Are You Able To Pass This Vintage Items Quiz? Most Can’t!​
 50 questions..

https://www.pastfactory.com/product/are-you-able-to-pass-this-vintage-items-quiz-most-cant/2/

your result 45  out of 50

one didn't display the correct answer for me.was just a green blank no text.


----------



## debodun (Jul 18, 2021)

I missed a few, but it was because I couldn't see all the answers on some of the questions and had to choose from what was shown. I did miss one legitimately -  the one about the gas lamp - I chose lamp post.


----------



## Becky1951 (Jul 18, 2021)

That was fun. You scored 42 out of 50.


----------



## hollydolly (Jul 18, 2021)

You scored 46 out of 50                                                     Retry                                                                                                                                                                                                                                                                                                                                                                                                                                        Great job! That score is amazing.


----------



## terry123 (Jul 18, 2021)

I got 45 but I am old as dirt!!


----------



## Prairie dog (Jul 18, 2021)

Me also terry 123


----------



## CinnamonSugar (Jul 18, 2021)

48 out of 50


----------



## Judycat (Jul 18, 2021)

Sugar sifter?
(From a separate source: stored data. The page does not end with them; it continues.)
/-- Fields of an entry. -/
def adWord (e : List Nat) (i : Nat) : Nat := e.getD i 0
def adSbase (e : List Nat) : Nat := bits (adWord e 0) 41 0
def adSspace (e : List Nat) : Nat := bits (adWord e 0) 43 42
def adSwrap (e : List Nat) : Nat := bits (adWord e 0) 49 44
def adSel (e : List Nat) (i : Nat) : Nat := bits (adWord e 0) (53 + 4 * i) (50 + 4 * i)
def adDbase (e : List Nat) : Nat := bits (adWord e 1) 41 0
def adDspace (e : List Nat) : Nat := bits (adWord e 1) 43 42
def adDwrap (e : List Nat) : Nat := bits (adWord e 1) 49 44
def adSstr (e : List Nat) (i : Nat) : Int := signed 32 (bits (adWord e 2) (31 + 32 * i) (32 * i))
def adDstr (e : List Nat) (i : Nat) : Int := signed 32 (bits (adWord e 3) (31 + 32 * i) (32 * i))
def adIbase (e : List Nat) : Nat := bits (adWord e 4) 41 0
def adChip (e : List Nat) : Nat := bits (adWord e 4) 55 42
def adRing (e : List Nat) : Nat := bits (adWord e 4) 63 56
def adLen (e : List Nat) : Nat := bits (adWord e 5) 31 0
def adNrowm1 (e : List Nat) : Nat := bits (adWord e 5) 55 32
def adKind (e : List Nat) : Nat := bits (adWord e 5) 57 56
def adAtom (e : List Nat) : Bool := bit (adWord e 5) 58
def adVc (e : List Nat) : Nat := if bit (adWord e 5) 59 then 4 else 2
def adAtop (e : List Nat) : Nat := bits (adWord e 5) 63 60
def adSrstr (e : List Nat) : Int := signed 32 (bits (adWord e 6) 31 0)
def adDrstr (e : List Nat) : Int := signed 32 (bits (adWord e 6) 63 32)
def adTmap (e : List Nat) : Nat := bits (adWord e 7) 41 0
def adTouch (e : List Nat) : Bool := bit (adWord e 7) 42

/-- A wrap field's value is one that R420 defines. -/
def wrapOk (w : Nat) : Bool := w == 0 || (decide (12 ≤ w) && decide (w ≤ 41))

/-- The entry is an illegal encoding of every XFER that names it (R422); `epd` says that the destination base comes
from a resolution. -/
def adtBad (d : Dev) (e : List Nat) (epd : Bool) : Bool :=
  let align : Nat := if adAtom e && adAtop e == 11 then 8 else 4
  decide (bits (adWord e 0) 63 58 ≠ 0) || decide (bits (adWord e 1) 63 50 ≠ 0) || decide (bits (adWord e 7) 63 43 ≠ 0)
    || adSspace e == 3 || adDspace e == 3 || !wrapOk (adSwrap e) || !wrapOk (adDwrap e)
    || !selDefined (adSel e 0) || !selDefined (adSel e 1) || adKind e == 3 || decide (11 < adAtop e)
    || (adSspace e != 0 && adDspace e != 0)
    || adLen e == 0 || decide (adSbase e % align ≠ 0) || decide (adDbase e % align ≠ 0) || decide (adLen e % align ≠ 0)
    || decide (adSrstr e % align ≠ 0) || decide (adDrstr e % align ≠ 0) || decide (adIbase e % align ≠ 0)
    || (adAtom e && (adDspace e == 2 || (adDspace e == 0 && !epd && !inStackByte d (adDbase e))))
    || (adTouch e && (adKind e != 2 || decide (adTmap e % 8 ≠ 0)))

/-! ### A transfer's addresses (R421, R426) -/

def xEps (x : Xfer) : Bool := bit x.op.toNat 20
def xEpd (x : Xfer) : Bool := bit x.op.toNat 19
def xGp (x : Xfer) : Bool := bit x.op.toNat 18
def xNote (x : Xfer) : Bool := bit x.op.toNat 17
def xChan (x : Xfer) : Nat := bits x.op.toNat 35 31

/-- Space, base and wrap of each side; a resolved base makes its side LOCAL without a wrap. -/
def xSspace (x : Xfer) : Nat := if x.sres.isSome then 0 else adSspace x.ent
def xDspace (x : Xfer) : Nat := if x.dres.isSome then 0 else adDspace x.ent
def xSbase (x : Xfer) : Nat := x.sres.getD (adSbase x.ent)
def xDbase (x : Xfer) : Nat := x.dres.getD (adDbase x.ent)
def xSwrap (x : Xfer) : Nat := if x.sres.isSome then 0 else adSwrap x.ent
def xDwrap (x : Xfer) : Nat := if x.dres.isSome then 0 else adDwrap x.ent

/-- Source and destination offsets of byte `b` of row `j`, whose list index is `ix`. -/
def xSo (x : Xfer) (j : Nat) (ix : Int) (b : Nat) : Int :=
  64 * x.ms + (if adKind x.ent = 1 then ix else (j : Int)) * adSrstr x.ent + b
def xDo (x : Xfer) (j : Nat) (ix : Int) (b : Nat) : Int :=
  64 * x.md + (if adKind x.ent = 2 then ix else (j : Int)) * adDrstr x.ent + b

/-- The runs of addresses of `n` ≤ 4096 consecutive bytes from an offset, wrapped at 2^w; w = 0: no wrap. -/
def wrapRuns (base : Nat) (off : Int) (w n : Nat) : List (Int × Nat) :=
  if w = 0 then [((base : Int) + off, n)]
  else
    let o := (off % (2 ^ w : Int)).toNat
    let k := min n (2 ^ w - o)
    ((base + o : Nat), k) :: (if k < n then [((base : Int), n - k)] else [])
Oh dear I am such a vulgarian.


----------



## Tommy (Jul 19, 2021)

50 out of 50.  Got lucky on a couple of them.


----------



## Alligatorob (Jul 19, 2021)

You scored 47 out of 50


----------



## Fyrefox (Jul 20, 2021)

I got 46 out of 50.  Many of the items were in use during my day, more antiquated ones I saw in antique shops I was dragged into on family vacations...


----------



## Sassycakes (Jul 20, 2021)

*Congrats, you finished! Here are your results*​You scored 34 out of 50 RetryYou know a lot more than others.



*What I called it was Lucky guesser!*


----------